MILAN (Reuters) – The new boss of Telecom Italia set out the virtues of his standalone plan as an alternative to a takeover approach from KKR but shares in the company plunged on Thursday after a record loss and a gloomy forecast for this year.
Newly-appointed CEO Pietro Labriola, who took the helm only in January after a string of profit warnings, said he would pursue a strategy to revamp Italy’s telecoms firm centred on a separation of its prized network operations.
An annual loss of 8.7 billion euros ($9.7 billion) forced TIM to suspend dividend payments and rattled investors, underscoring the challenges the debt-laden company faces.
TIM shares tumbled 16% to around 0.29 euros by 1225 GMT, moving back to levels seen just before KKR made its 0.505 euro per share approach in November. That approach valued TIM at 10.8 billion euros.

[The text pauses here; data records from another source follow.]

-- ==== Sys2Proof/Machine/CondJumps.lean ====
section
/-! DEFINITION. The conditional jumps: JMPE, JNEQ (47_cond_jumps.md). -/

namespace Sys2Proof.Machine

/-- What JMPE and JNEQ share: the register index is checked whether or not the jump is taken; taken, it is an absolute
jump; not taken, `pc` moves past the instruction and the register's value is not examined (47_cond_jumps.md R180). -/
def condJump (taken : Bool) (t : Tag) (rt : Byte) (s : State) : State :=
  withReg rt s fun i =>
    if taken then withJumpOperand i s fun v => s.complete v else s.complete (s.pn t)

/-- JMPE rt: taken when `equal_flag` is set (47_cond_jumps.md R180). -/
def execJmpe (rt : Byte) (s : State) : Host.Outcome State Fault Refusal :=
  .next (condJump s.equalFlag .jmpe rt s)

/-- JNEQ rt: taken when `equal_flag` is clear (47_cond_jumps.md R181). -/
def execJneq (rt : Byte) (s : State) : Host.Outcome State Fault Refusal :=
  .next (condJump (!s.equalFlag) .jneq rt s)

end Sys2Proof.Machine
end

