/-- Settles O42: a byte below 17 is the opcode byte of a named tag, which the decoder gives back and whose code is that
byte; every other byte has the tag IGL, of code 17. -/
theorem decoderBlockFunctionAndCode : Obligations.DecoderBlockFunctionAndCode := by
  have illegal (b : Byte) (h : 17 ≤ b.toNat) : decodeTag b = .igl := (decodeTag_eq_igl_iff b).mpr h
  refine ⟨fun b h => ?named, illegal, fun b => ?code⟩
  case named =>
    obtain ⟨t, hne, rfl⟩ := exists_opcodeByte_eq h
    rw [decodeTag_opcodeByte]
    cases t with
    | igl => exact absurd rfl hne
    | _ => rfl
  case code =>
    obtain h | h := Nat.lt_or_ge b.toNat 17
    · obtain ⟨t, hne, rfl⟩ := exists_opcodeByte_eq h
      rw [decodeTag_opcodeByte, toNat_tagCode_of_ne_igl hne, Nat.min_eq_left h.le]
    · rw [illegal b h, Nat.min_eq_right h]
      rfl
end

section
/-! PROOFS. The family of 41_executor_cycle.md: what a step fetches, what the host can do, the events a step emits, and
the run to the first terminal step. -/

namespace Sys2Proof

/-- An instruction takes at most four bytes, so the bytes of a table word always hold one (30_encoding.md R62). -/
theorem exists_decode_tableWordBytes (nbits w : Nat) :
    ∃ i rest, decode (tableWordBytes nbits w) = .ok (i, rest) := by
  obtain ⟨b0, b1, b2, b3, hbytes⟩ : ∃ b0 b1 b2 b3, tableWordBytes nbits w = [b0, b1, b2, b3] := ⟨_, _, _, _, rfl⟩
  have hlen : oplen (decodeTag b0) ≤ [b1, b2, b3].length := oplen_le _
  rw [hbytes, decode_cons_of_oplen_le hlen]
  exact ⟨_, _, rfl⟩

end Sys2Proof

namespace Sys2Proof.Machine

/-! ## The first terminal step -/

/-- A run, its first step apart. -/
theorem run_succ_of_step {M : Host.Core} {s u : M.State} (h : M.step s = .next u) (k : Nat) :
    M.run (k + 1) s = M.run k u := by
  rw [Host.Core.run, h]

theorem core_run_succ {s u : State} (h : step s = .next u) (k : Nat) : core.run (k + 1) s = core.run k u :=
  run_succ_of_step (M := core) h k

theorem core_run_zero (s t : State) : core.run 0 s = .next t ↔ s = t :=
  ⟨fun h => Host.Outcome.next.inj h, fun h => congrArg Host.Outcome.next h⟩

/-- No step stops without a next state. -/
theorem exists_step_eq_next (s : State) : ∃ t, step s = .next t := by
  obtain ⟨-, hk⟩ | ⟨-, -, hk⟩ | ⟨-, -, -, hk⟩ | ⟨-, -, -, i, -, -, -, hk⟩ := step_cases s
  · exact ⟨_, hk⟩
  · exact ⟨_, hk⟩
  · exact ⟨_, hk⟩
  · exact hk ▸ exec_next i _

/-- Steps taken one by one from `s` first report a terminal outcome after `k` steps that report `Continue`, at `t`. -/
def FirstTerminal (k : Nat) (s t : State) : Prop :=
  core.run (k + 1) s = .next t ∧ t.outcome ≠ .continues ∧
    ∀ j < k, ∃ u : State, core.run (j + 1) s = .next u ∧ u.outcome = .continues

theorem firstTerminal_zero {s u : State} (h : step s = .next u) (t : State) :
    FirstTerminal 0 s t ↔ u.outcome ≠ .continues ∧ u = t := by
  simp only [FirstTerminal, core_run_succ h, core_run_zero, Nat.not_lt_zero, false_implies, implies_true, and_true]
  constructor
  · rintro ⟨rfl, ht⟩
    exact ⟨ht, rfl⟩
  · rintro ⟨hu, rfl⟩
    exact ⟨rfl, hu⟩

theorem firstTerminal_succ {s u : State} (h : step s = .next u) (k : Nat) (t : State) :
    FirstTerminal (k + 1) s t ↔ u.outcome = .continues ∧ FirstTerminal k u t := by
  simp only [FirstTerminal, Nat.forall_lt_succ_left, core_run_succ h, core_run_zero, exists_eq_left']
  tauto

/-- `runToHalt` by one step more: it stops at the first step's state or goes on from there. -/
theorem runToHalt_succ {s u : State} (h : step s = .next u) (fuel : Nat) :
    runToHalt (fuel + 1) s = if u.outcome = .continues then runToHalt fuel u else some (.next u) := by
  rw [runToHalt, h]

/-- `runToHalt` answers the first terminal step, if the fuel reaches it. -/
theorem runToHalt_eq_some_iff (fuel : Nat) (s t : State) :
    runToHalt fuel s = some (.next t) ↔ ∃ k < fuel, FirstTerminal k s t := by
  induction fuel generalizing s with
  | zero => simp [runToHalt]
  | succ fuel ih =>
    obtain ⟨u, hu⟩ := exists_step_eq_next s
    rw [runToHalt_succ hu, Nat.exists_lt_succ_left]
    by_cases hc : u.outcome = .continues
    · simp [hc, ih, firstTerminal_zero hu, firstTerminal_succ hu]
    · simp [hc, firstTerminal_zero hu, firstTerminal_succ hu]

/-! ## What a step fetches -/

/-- Where bytes decode, `pc` is inside the program. -/
theorem pc_lt_of_decode_ok {s : State} {i : Instr} {rest : List Byte} (h : decode s.bytesAtPc = .ok (i, rest)) :
    s.pc.toNat < s.progLen := by
  by_contra hle
  have hnone : s.bytesAtPc = [] := by simp [State.bytesAtPc, Nat.sub_eq_zero_of_le (not_lt.mp hle)]
  simp [hnone, decode] at h

/-- The next step fetches from the bytes just placed, when they are as many as it can fetch. -/
theorem bytesAtPc_placeAtPc {s : State} (hwf : s.prog.wf = true) {bytes : List Byte} (hlen : bytes.length = 4) :
    (placeAtPc s bytes).bytesAtPc = bytes := by
  have hfour : min 4 (max s.progLen (s.pc.toNat + bytes.length) - s.pc.toNat) = bytes.length := by omega
  apply List.ext_getElem
  · simp [State.bytesAtPc, placeAtPc, hfour]
  · intro k _ hk
    simp [State.bytesAtPc, placeAtPc, Memory.read_writeBytes bytes hwf _ k hk]

/-! ## The events of a step -/

/-- The events of an outcome, by the two outcomes that have one. -/
theorem Outcome.diagnostics_eq (o : Outcome) :
    o.diagnostics =
      if o = .halted then [.hltEncountered]
      else if o = .illegalOpcode then [.illegalOpcodeEncountered]
      else [] := by
  cases o <;> rfl

/-- A step of a running machine emits the events of the outcome it reports. -/
theorem step_diagnostics_of_running {s t : State} (hr : s.runState = .running) (h : step s = .next t) :
    t.diagnostics = s.diagnostics ++ t.outcome.diagnostics := by
  obtain ⟨-, ⟨-, ho, hd⟩ | ⟨-, -, hd⟩⟩ := step_of_running hr h
  · rw [hd, ho, Outcome.diagnostics, List.append_nil]
  · exact hd

/-! ## The host's actions -/

section
variable {s t : State} {bytes : List Byte}

theorem hostLoadProgram_of_closed (bytes : List Byte) (h : s.launchWindow = false) :
    hostLoadProgram bytes s = .refused .programChangedAfterLaunch := by
  simp [hostLoadProgram, h]

theorem hostLoadProgram_of_tooLong (h : s.launchWindow = true) (hlen : Config.progLenMax < bytes.length) :
    hostLoadProgram bytes s = .refused .programTooLong := by
  simp [hostLoadProgram, h, hlen]

theorem hostLoadProgram_of_open (h : s.launchWindow = true) (hlen : bytes.length ≤ Config.progLenMax) :
    hostLoadProgram bytes s = .next { s with prog := Memory.writeBytes [] 0 bytes, progLen := bytes.length } := by
  simp [hostLoadProgram, h, hlen]

/-- All that a load which is not refused can do. -/
theorem hostLoadProgram_eq_next (h : hostLoadProgram bytes s = .next t) :
    bytes.length ≤ Config.progLenMax ∧
      t = { s with prog := Memory.writeBytes [] 0 bytes, progLen := bytes.length } := by
  obtain hw | hw := Bool.eq_false_or_eq_true s.launchWindow
  · obtain hlen | hlen := Nat.lt_or_ge Config.progLenMax bytes.length
    · cases (hostLoadProgram_of_tooLong hw hlen).symm.trans h
    · exact ⟨hlen, (Host.Outcome.next.inj ((hostLoadProgram_of_open hw hlen).symm.trans h)).symm⟩
  · cases (hostLoadProgram_of_closed bytes hw).symm.trans h

theorem hostWriteReg_of_open (h : s.launchWindow = true) (idx : BitVec 5) (v : Word) :
    hostWriteReg idx v s = s.setReg idx.toFin v :=
  if_pos h

theorem hostWriteReg_of_closed (h : s.launchWindow = false) (idx : BitVec 5) (v : Word) :
    hostWriteReg idx v s = s := by
  simp [hostWriteReg, h]
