-- ==== Sys2Proof/Syntax.lean ====
section
/-! DEFINITION. The rows of the opcode table as one inductive: the Malzar instructions of R43 with
their operand fields (R31, R32, R33), and the device's events, each with the numbers that say which
part of the machine it happens to. -/

namespace Sys2Proof

/-- A guard: a register field, a bit number and a negate bit (R31, R32, R36). -/
structure Guard where
  reg : BitVec 8
  bit : BitVec 5
  neg : Bool
  deriving DecidableEq, Repr, Inhabited

/-- The always-guard: register field 0xF0 with negate 1 (R36). -/
def Guard.always : Guard := ⟨0xF0, 0, true⟩

/-- The operand and modifier fields of a full-form or long-form instruction (R31, R32).  `long` is
the form; `xmod` is MOD in its low six bits in full form, XMOD in long form.  In full form `e` is
0xF0, `imm` and `hint` are 0 and `g2` is the always-guard: the form has no such fields. -/
structure Fields where
  long : Bool
  d : BitVec 8
  a : BitVec 8
  b : BitVec 8
  c : BitVec 8
  e : BitVec 8
  xmod : BitVec 12
  imm : Word
  g1 : Guard
  g2 : Guard
  hint : BitVec 4
  deriving DecidableEq, Repr, Inhabited

/-- An operation of the pair space (R45). -/
inductive PairOp where
  | fadd
  | fsub
  | fmul
  | ffma
  | fmin
  | fmax
  | fcpysgn
  | hadd2
  | hmul2
  | hfma2
  | hmin2
  | hmax2
  | iadd
  | isub
  | imul
  | imad
  | imin
  | imax
  | and
  | or
  | xor
  | andn
  | shl
  | shr
  | sar
  | mov
  deriving DecidableEq, Repr, Inhabited

/-- One slot of a pair word: operation, destination and two sources (R33). -/
structure Slot where
  op : PairOp
  d : BitVec 8
  a : BitVec 8
  b : BitVec 8
  deriving DecidableEq, Repr, Inhabited
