/-- The issue of instruction `i` as the present word of the sheaf that the core has chosen: the illegal
cases that its fields show, its guards, its effect, and the advance (R28, R36, R37).  Threads of the group
that do not fault go on to the next word (R105, R425). -/
def State.issue (s : State) (i : Instr) (body : Issue → State → Result) : State :=
  match s.cur with
  | none => s
  | some sid =>
    let sh := s.sheaf sid
    match sh.run with
    | none => s
    | some r =>
      let group := bitsOf 64 r.mask
      if s.holds sid then s.block sid
      else match i.cause sh.regs sh.width with
      | some c => s.fault sid group r.pc (some r.k) 1 c group 0
      | none =>
        let s := s.touchGuards sid i group
        let act := actors i (s.sheaf sid) group
        match s.runTouching sid act (namedRegs sh.width i) (body ⟨sid, group, act⟩) with
        | .done s' => s'.advance sid i
        | .wait s' => s'.block sid
        | .trap who code sub mask addr s' =>
          let s' := s'.fault sid who r.pc (some r.k) code sub mask addr
          if (s'.sheaf sid).run.isNone then s' else s'.advance sid i

/-- The outcome of a word's issue: always a next state. -/
def issued (i : Instr) (body : Issue → State → Result) (s : State) :
    Host.Outcome State Fault Refusal := .next (s.issue i body)

/-- The writes of the active lanes to `n` registers from D upwards, and their sticky flags. -/
def State.writeLanes (s : State) (sid : Nat) (d : BitVec 8) (n : Nat) (l : List LaneOut) : State :=
  s.modSheaf sid (fun sh => (sh.writeRegs d n l).orAst l)

/-- A fixed-latency instruction whose lanes compute by themselves: lane `t` computes from the sheaf as
it stands. -/
def laneOp (d : BitVec 8) (n : Nat) (g : Sheaf → Nat → LaneOut) (is : Issue) (s : State) : Result :=
  .done (s.writeLanes is.sid d n (is.act.map (g (s.sheaf is.sid))))

/-- One result word computed from the values of operands, tainted by their taints (R39). -/
def wordLane (f : Fields) (srcs : List (BitVec 8)) (g : List Word → Word × Word) (sh : Sheaf) (t : Nat) :
    LaneOut :=
  let r := g (srcs.map (sh.read f.imm t))
  ⟨t, [(r.1, srcs.any (sh.taintOf t))], r.2⟩

/-- An instruction that writes one register with a function of its operands; the function answers the
value and the sticky bits. -/
def wordOp (f : Fields) (srcs : List (BitVec 8)) (g : List Word → Word × Word) :
    Issue → State → Result := laneOp f.d 1 (wordLane f srcs g)
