-- ==== Sys2Proof/Machine/Save.lean ====
section
/-! DEFINITION. Eviction, the context save area, and the save and resumption of workgroups (R86, R115,
R120, R121, R162, R177, R196, R287, R416, R436 to R442). -/

namespace Sys2Proof.Machine

/-! ### The context save area (R439) -/

/-- Virtual address of frame `f`. -/
def Ctx.frameVa (c : Ctx) (f : Nat) : Nat := c.field 810 31 * 2 ^ 21 + 2 ^ 23 * (f + 1)

/-- A workgroup receives a frame, where one is free, and keeps the one it has. -/
def State.takeFrame (s : State) (w : Nat) : Option State :=
  let g := s.wg w
  let c := s.ctx g.ctx
  if g.frame.isSome then some s
  else match (List.range (c.field 798 12 + 1)).find? (fun f => f ∉ c.frames) with
    | none => none
    | some f => some ((s.modCtx g.ctx (fun c => { c with frames := f :: c.frames })).modWg w
        (fun g => { g with frame := some f }))

/-- A workgroup that is resident whole again, or has retired, gives its frame back. -/
def State.giveFrame (s : State) (w : Nat) : State :=
  let g := s.wg w
  match g.frame with
  | none => s
  | some f => (s.modCtx g.ctx (fun c => { c with frames := c.frames.erase f })).modWg w
      (fun g => { g with frame := none })

/-- Parts of a frame as the device writes them: offsets and bytes. -/
abbrev Image := List (Nat × List Byte)

/-- The device writes parts of a frame. -/
def State.saveImage (s : State) (ctx frame : Nat) (im : Image) : State :=
  each im (fun p s => (s.devStore ctx (frame + p.1) p.2 true).2) s

/-- The device's parts of a frame still hold what the device wrote. -/
def State.imageIntact (s : State) (ctx frame : Nat) (im : Image) : Bool :=
  im.all (fun p => match (s.devLoad ctx (frame + p.1) p.2.length true).1 with
    | .ok (bs, _) => bs == p.2
    | .error _ => true)

/-! ### Sheaf headers and thread records (R441) -/

/-- Pixel, barycentrics and the token share's number of a thread record. -/
def rasterFields (r : Option Raster) : List (Nat × Nat) :=
  match r with
  | some r => [(r.y * 2 ^ 14 + r.x, 28), (r.l1.toNat, 32), (r.l2.toNat, 32), (r.b1.toNat, 32), (r.b2.toNat, 32),
      (r.token.getD 0xFFFF, 16)]
  | none => [(0, 28), (0, 128), (0xFFFF, 16)]

/-- Hit state of a thread record. -/
def hitFields (h : Option Hit) : List (Nat × Nat) :=
  match h with
  | some h => [(h.status.toNat, 32), (h.t.toNat, 32), (h.b1.toNat, 32), (h.b2.toNat, 32), (h.prim.toNat, 32),
      (h.user.toNat, 32)]
  | none => [(0, 192)]

/-- A thread record (R441). -/
def Thread.record (th : Thread) (live cpoison : Bool) : List Byte :=
  natBytes 128 (cat ([(th.epc.toNat, 64), (th.ast.toNat, 8), (b2n live, 1), (b2n th.raster.isSome, 1),
    (b2n th.helper, 1), (b2n cpoison, 1), (th.mst.toNat, 2), (b2n th.mid.isSome, 1), (th.mid.getD 0, 3), (0, 6),
    (th.xmask.toNat, 64)] ++ rasterFields th.raster ++ hitFields th.hit ++ [(th.tbhi.toNat, 32), (0, 476)]))

/-- A sheaf's header and thread records in its frame (R439, R441). -/
def Sheaf.image (sh : Sheaf) (slot : Nat) : Image :=
  let base := 0x1000 + 0x4000 * sh.idx
  (base, natBytes 64 (cat [(sh.gen.toNat, 24), (slot, 6), (sh.idx, 4), (0, 478)])) ::
    sh.threads.mapIdx (fun t th => (base + 1024 + 128 * t, th.record (sh.live.getLsbD t) sh.cpoison))

/-! ### Workgroup images (R439, R440, R442) -/

/-- A tile descriptor as R168 lays it out. -/
def Tile.num (t : Tile) : Nat :=
  let st := match t.state with
    | .empty => 0
    | .filling => 1
    | .ready => 2
    | .draining => 3
  cat [(st, 2), (t.kind.toNat, 2), (b2n t.sat, 1), (b2n t.ovr, 1), (b2n t.poison, 1), (0, 1), (t.pend.toNat, 20),
    (t.dom.toNat, 16), (t.fmt.toNat, 5), (t.pitch.toNat, 12), (t.cols.toNat, 10), (t.rows.toNat, 8),
    (t.base.toNat, 15), (0, 2), (t.user.toNat, 32)]

/-- The workgroup header (R440). -/
def Workgroup.header (g : Workgroup) (whole : Bool) (evicted : BitVec 16) : List Byte :=
  natBytes 256 (cat [(g.desca.toNat / 16, 48), (g.wgid.toNat, 32), (g.pass, 8), (g.ty, 14), (g.tx, 14),
    (evicted.toNat, 16), (b2n whole, 1), (b2n g.paired, 1), (g.core, 8), (g.clip.toNat, 32), (g.clipx.toNat, 32),
    (0, 1842)])

/-- The stream cursor (R439). -/
def cursorBytes (o : Option Stream) : List Byte :=
  match o with
  | some c => natBytes 64 (cat [(c.prim, 16), (c.block, 6), (c.quad, 4), (c.delivered, 24), (0, 462)])
  | none => List.replicate 64 0

/-- A blender record (R442). -/
def blendBytes (l : List Token) : List Byte :=
  natBytes 32 (l.length * 2 ^ 248 + cat ((l.map (fun k => (k.number % 2 ^ 24 * 256 + k.shares.toNat, 32))).reverse))

/-- An accumulator tile's rows, status, mask and tag (R439). -/
def Acc.image (a : Acc) (n : Nat) : Image :=
  [(0x200000 + 0x4000 * n, (List.range 64).flatMap (fun m => wordsBytes (a.row m))),
   (0x600000 + 128 * n, natBytes 128 (cat [(a.mask.toNat, 512),
     ((a.status &&& 0x780FFFFF).toNat, 32), (a.dom.toNat, 16), (0, 464)]))]

/-- What the device saves of a workgroup that leaves its core entirely; the stream cursor and the blender
records go with the tile's last workgroup (R437, R439). -/
def State.wgImage (s : State) (w : Nat) (whole last : Bool) : Image :=
  let g := s.wg w
  let tile := if last then s.tileRun g.graph g.pass g.tile else none
  let thr (l : List (BitVec 16)) : List Byte := natBytes 16 ((l.mapIdx (fun i t => t.toNat * 2 ^ (16 * i))).sum)
  [(0, g.header whole g.headed), (0x100, (g.tiles.map (fun t => natBytes 16 t.num)).flatten), (0x300, g.thr.flatMap thr),
   (0x400, cursorBytes (tile.bind (·.stream))), (0x140000, g.scratch.readN 0 g.size)] ++
  (match tile with
    | some t => (List.range 1024).map (fun q => (0x1C0000 + 32 * q, blendBytes ((t.blend.get q).getD [])))
    | none => []) ++
  (g.acc.mapIdx (fun n a => a.image n)).flatten

/-! ### Eviction (R120, R436) -/

/-- Sheaves of a workgroup that stand in a slot. -/
def State.seated (s : State) (w : Nat) : List Nat := (s.sheaves.filter (fun p => p.2.wg = w)).map (·.1)

/-- A sheaf is made to enter its handler with CODE 0x30 (R436). -/
def State.oweEvict (s : State) (sid : Nat) : State :=
  s.modSheaf sid (fun sh => { sh.owe ⟨0x30, 0, 0, 0, 0, 0⟩ with evicting := true })

/-- A sheaf can be made to leave: it has started, has live threads and is not in its handler or about to
enter it.  DESIGN CHOICE (log 104): one that cannot be made to is passed by for the next youngest, which the manual does
not say. -/
def State.evictable (s : State) (sid : Nat) : Bool :=
  let sh := s.sheaf sid
  sh.threads != [] && !sh.evicting && sh.entry.isNone && !sh.inHandler && sh.liveThreads != []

Based on the current group structure, TIM said it expected EBITDA to be stable over the 2022-24 period after a low-teens decrease in 2022, marking this one out as another tough year.
“We think that the size of FY21 losses leading to no dividends as well as the cautious 2022-24 targets came as a surprise,” Intesa Sanpaolo analysts wrote in a research note.
Backed by TIM’s leading investors Vivendi and state lender CDP, Labriola pointed out his plans for TIM mirrored those outlined by KKR. Vivendi has indicated it thinks the KKR bid is too low.
“Once KKR expresses interest at that price, you realise that the real value of the company is higher,” Labriola, a former head of the Brazilian operation, told reporters.
“If we do it internally the value generated can probably be redistributed among all shareholders, majority and minority,” he added.
The former phone monopoly said late on Wednesday that an assessment by its advisers on KKR’s approach would be finalised shortly and the board would then decide on it. A verdict is expected by mid-March, a source familiar with the matter said.
Separating Telecom Italia’s main businesses could ease a deal to merge its fixed network with that of rival state backed fibre optic firm Open Fiber, a move advocated by CDP.
CDP, which controls a 10% stake in TIM to oversee network assets deemed as strategic by the government, owns a 60% stake in Open Fiber.
KKR is already involved in TIM’s network asset after paying 1.8 billion euros last year for a 37.5% stake in its secondary network, known as FiberCop.
There has been speculation that KKR could ditch its takeover approach and settle for a strengthened role in the new TIM network business but Labriola said there had been no talks on that with the U.S. fund.